What you return must be every line from the beginning of the data through the line holding "s.seq := rfl", unchanged.

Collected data
......

@[simp] theorem answered_x (t : Txn) (a : Answer) (r : List Answer) (s : State) : (answered t a r s).x = s.x := rfl
@[simp] theorem answered_tFine (t : Txn) (a : Answer) (r : List Answer) (s : State) : (answered t a r s).tFine = s.tFine := rfl
@[simp] theorem answered_seq (t : Txn) (a : Answer) (r : List Answer) (s : State) : (answered t a r s).seq = s.seq := rfl
@[simp] theorem answered_busy (t : Txn) (a : Answer) (r : List Answer) (s : State) : (answered t a r s).busy = s.busy := rfl
@[simp] theorem answered_done (t : Txn) (a : Answer) (r : List Answer) (s : State) : (answered t a r s).done = s.done := rfl
@[simp] theorem answered_err (t : Txn) (a : Answer) (r : List Answer) (s : State) : (answered t a r s).err = s.err := rfl
@[simp] theorem answered_bhReady (t : Txn) (a : Answer) (r : List Answer) (s : State) : (answered t a r s).bhReady = s.bhReady := rfl
@[simp] theorem answered_bmpReady (t : Txn) (a : Answer) (r : List Answer) (s : State) : (answered t a r s).bmpReady = s.bmpReady := rfl
@[simp] theorem answered_errInfo (t : Txn) (a : Answer) (r : List Answer) (s : State) : (answered t a r s).errInfo = s.errInfo := rfl
@[simp] theorem answered_errKind (t : Txn) (a : Answer) (r : List Answer) (s : State) : (answered t a r s).errKind = s.errKind := rfl
@[simp] theorem answered_bhCfg (t : Txn) (a : Answer) (r : List Answer) (s : State) : (answered t a r s).bhCfg = s.bhCfg := rfl
@[simp] theorem answered_bmpCfg (t : Txn) (a : Answer) (r : List Answer) (s : State) : (answered t a r s).bmpCfg = s.bmpCfg := rfl
@[simp] theorem answered_lux (t : Txn) (a : Answer) (r : List Answer) (s : State) : (answered t a r s).lux = s.lux := rfl
@[simp] theorem answered_temp (t : Txn) (a : Answer) (r : List Answer) (s : State) : (answered t a r s).temp = s.temp := rfl
@[simp] theorem answered_press (t : Txn) (a : Answer) (r : List Answer) (s : State) : (answered t a r s).press = s.press := rfl
@[simp] theorem answered_aux (t : Txn) (a : Answer) (r : List Answer) (s : State) : (answered t a r s).aux = s.aux := rfl
@[simp] theorem answered_cLat (t : Txn) (a : Answer) (r : List Answer) (s : State) : (answered t a r s).cLat = s.cLat := rfl
@[simp] theorem answered_adcTBuf (t : Txn) (a : Answer) (r : List Answer) (s : State) : (answered t a r s).adcTBuf = s.adcTBuf := rfl
@[simp] theorem answered_adcPBuf (t : Txn) (a : Answer) (r : List Answer) (s : State) : (answered t a r s).adcPBuf = s.adcPBuf := rfl
@[simp] theorem answered_bhBuf (t : Txn) (a : Answer) (r : List Answer) (s : State) : (answered t a r s).bhBuf = s.bhBuf := rfl
@[simp] theorem answered_auxBuf (t : Txn) (a : Answer) (r : List Answer) (s : State) : (answered t a r s).auxBuf = s.auxBuf := rfl
@[simp] theorem answered_timer (t : Txn) (a : Answer) (r : List Answer) (s : State) : (answered t a r s).timer = s.timer := rfl
@[simp] theorem answered_inflight (t : Txn) (a : Answer) (r : List Answer) (s : State) : (answered t a r s).inflight = none := rfl
@[simp] theorem answered_params (t : Txn) (a : Answer) (r : List Answer) (s : State) : (answered t a r s).params = s.params := rfl
@[simp] theorem answered_host (t : Txn) (a : Answer) (r : List Answer) (s : State) : (answered t a r s).host = s.host := rfl
@[simp] theorem answered_answers (t : Txn) (a : Answer) (r : List Answer) (s : State) : (answered t a r s).answers = r := rfl
@[simp] theorem answered_ticks (t : Txn) (a : Answer) (r : List Answer) (s : State) : (answered t a r s).ticks = s.ticks := rfl
@[simp] theorem answered_trace (t : Txn) (a : Answer) (r : List Answer) (s : State) : (answered t a r s).trace = .txn t a :: s.trace := rfl
@[simp] theorem answered_reads (t : Txn) (a : Answer) (r : List Answer) (s : State) : (answered t a r s).reads = s.reads := rfl
@[simp] theorem answered_freeCtr (t : Txn) (a : Answer) (r : List Answer) (s : State) : (answered t a r s).freeCtr = s.freeCtr := rfl

@[simp] theorem raiseWith_x (op : BitVec 4) (e : Exc) (s : State) : (raiseWith op e s).x = s.x := rfl
@[simp] theorem raiseWith_tFine (op : BitVec 4) (e : Exc) (s : State) : (raiseWith op e s).tFine = s.tFine := rfl
@[simp] theorem raiseWith_seq (op : BitVec 4) (e : Exc) (s : State) : (raiseWith op e s).seq = Seq.idle := rfl
@[simp] theorem raiseWith_busy (op : BitVec 4) (e : Exc) (s : State) : (raiseWith op e s).busy = false := rfl
@[simp] theorem raiseWith_done (op : BitVec 4) (e : Exc) (s : State) : (raiseWith op e s).done = true := rfl
@[simp] theorem raiseWith_err (op : BitVec 4) (e : Exc) (s : State) : (raiseWith op e s).err = true := rfl
@[simp] theorem raiseWith_bhReady (op : BitVec 4) (e : Exc) (s : State) : (raiseWith op e s).bhReady = s.bhReady := rfl
@[simp] theorem raiseWith_bmpReady (op : BitVec 4) (e : Exc) (s : State) : (raiseWith op e s).bmpReady = s.bmpReady := rfl
@[simp] theorem raiseWith_errInfo (op : BitVec 4) (e : Exc) (s : State) : (raiseWith op e s).errInfo = errInfoWord op e.code := rfl
@[simp] theorem raiseWith_errKind (op : BitVec 4) (e : Exc) (s : State) : (raiseWith op e s).errKind = errKindAfter e s.errKind := rfl
@[simp] theorem raiseWith_bhCfg (op : BitVec 4) (e : Exc) (s : State) : (raiseWith op e s).bhCfg = s.bhCfg := rfl
@[simp] theorem raiseWith_bmpCfg (op : BitVec 4) (e : Exc) (s : State) : (raiseWith op e s).bmpCfg = s.bmpCfg := rfl
@[simp] theorem raiseWith_lux (op : BitVec 4) (e : Exc) (s : State) : (raiseWith op e s).lux = s.lux := rfl
@[simp] theorem raiseWith_temp (op : BitVec 4) (e : Exc) (s : State) : (raiseWith op e s).temp = s.temp := rfl
@[simp] theorem raiseWith_press (op : BitVec 4) (e : Exc) (s : State) : (raiseWith op e s).press = s.press := rfl
@[simp] theorem raiseWith_aux (op : BitVec 4) (e : Exc) (s : State) : (raiseWith op e s).aux = s.aux := rfl
@[simp] theorem raiseWith_cLat (op : BitVec 4) (e : Exc) (s : State) : (raiseWith op e s).cLat = s.cLat := rfl
@[simp] theorem raiseWith_adcTBuf (op : BitVec 4) (e : Exc) (s : State) : (raiseWith op e s).adcTBuf = s.adcTBuf := rfl
@[simp] theorem raiseWith_adcPBuf (op : BitVec 4) (e : Exc) (s : State) : (raiseWith op e s).adcPBuf = s.adcPBuf := rfl
@[simp] theorem raiseWith_bhBuf (op : BitVec 4) (e : Exc) (s : State) : (raiseWith op e s).bhBuf = s.bhBuf := rfl
@[simp] theorem raiseWith_auxBuf (op : BitVec 4) (e : Exc) (s : State) : (raiseWith op e s).auxBuf = s.auxBuf := rfl
@[simp] theorem raiseWith_timer (op : BitVec 4) (e : Exc) (s : State) : (raiseWith op e s).timer = s.timer := rfl
@[simp] theorem raiseWith_inflight (op : BitVec 4) (e : Exc) (s : State) : (raiseWith op e s).inflight = s.inflight := rfl
@[simp] theorem raiseWith_params (op : BitVec 4) (e : Exc) (s : State) : (raiseWith op e s).params = s.params := rfl
@[simp] theorem raiseWith_host (op : BitVec 4) (e : Exc) (s : State) : (raiseWith op e s).host = s.host := rfl
@[simp] theorem raiseWith_answers (op : BitVec 4) (e : Exc) (s : State) : (raiseWith op e s).answers = s.answers := rfl
@[simp] theorem raiseWith_ticks (op : BitVec 4) (e : Exc) (s : State) : (raiseWith op e s).ticks = s.ticks := rfl
@[simp] theorem raiseWith_trace (op : BitVec 4) (e : Exc) (s : State) : (raiseWith op e s).trace = s.trace := rfl
@[simp] theorem raiseWith_reads (op : BitVec 4) (e : Exc) (s : State) : (raiseWith op e s).reads = s.reads := rfl
@[simp] theorem raiseWith_freeCtr (op : BitVec 4) (e : Exc) (s : State) : (raiseWith op e s).freeCtr = s.freeCtr := rfl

......

▸ **Answer section**:
@[simp] theorem answered_x (t : Txn) (a : Answer) (r : List Answer) (s : State) : (answered t a r s).x = s.x := rfl
@[simp] theorem answered_tFine (t : Txn) (a : Answer) (r : List Answer) (s : State) : (answered t a r s).tFine = s.tFine := rfl
@[simp] theorem answered_seq (t : Txn) (a : Answer) (r : List Answer) (s : State) : (answered t a r s).seq = s.seq := rfl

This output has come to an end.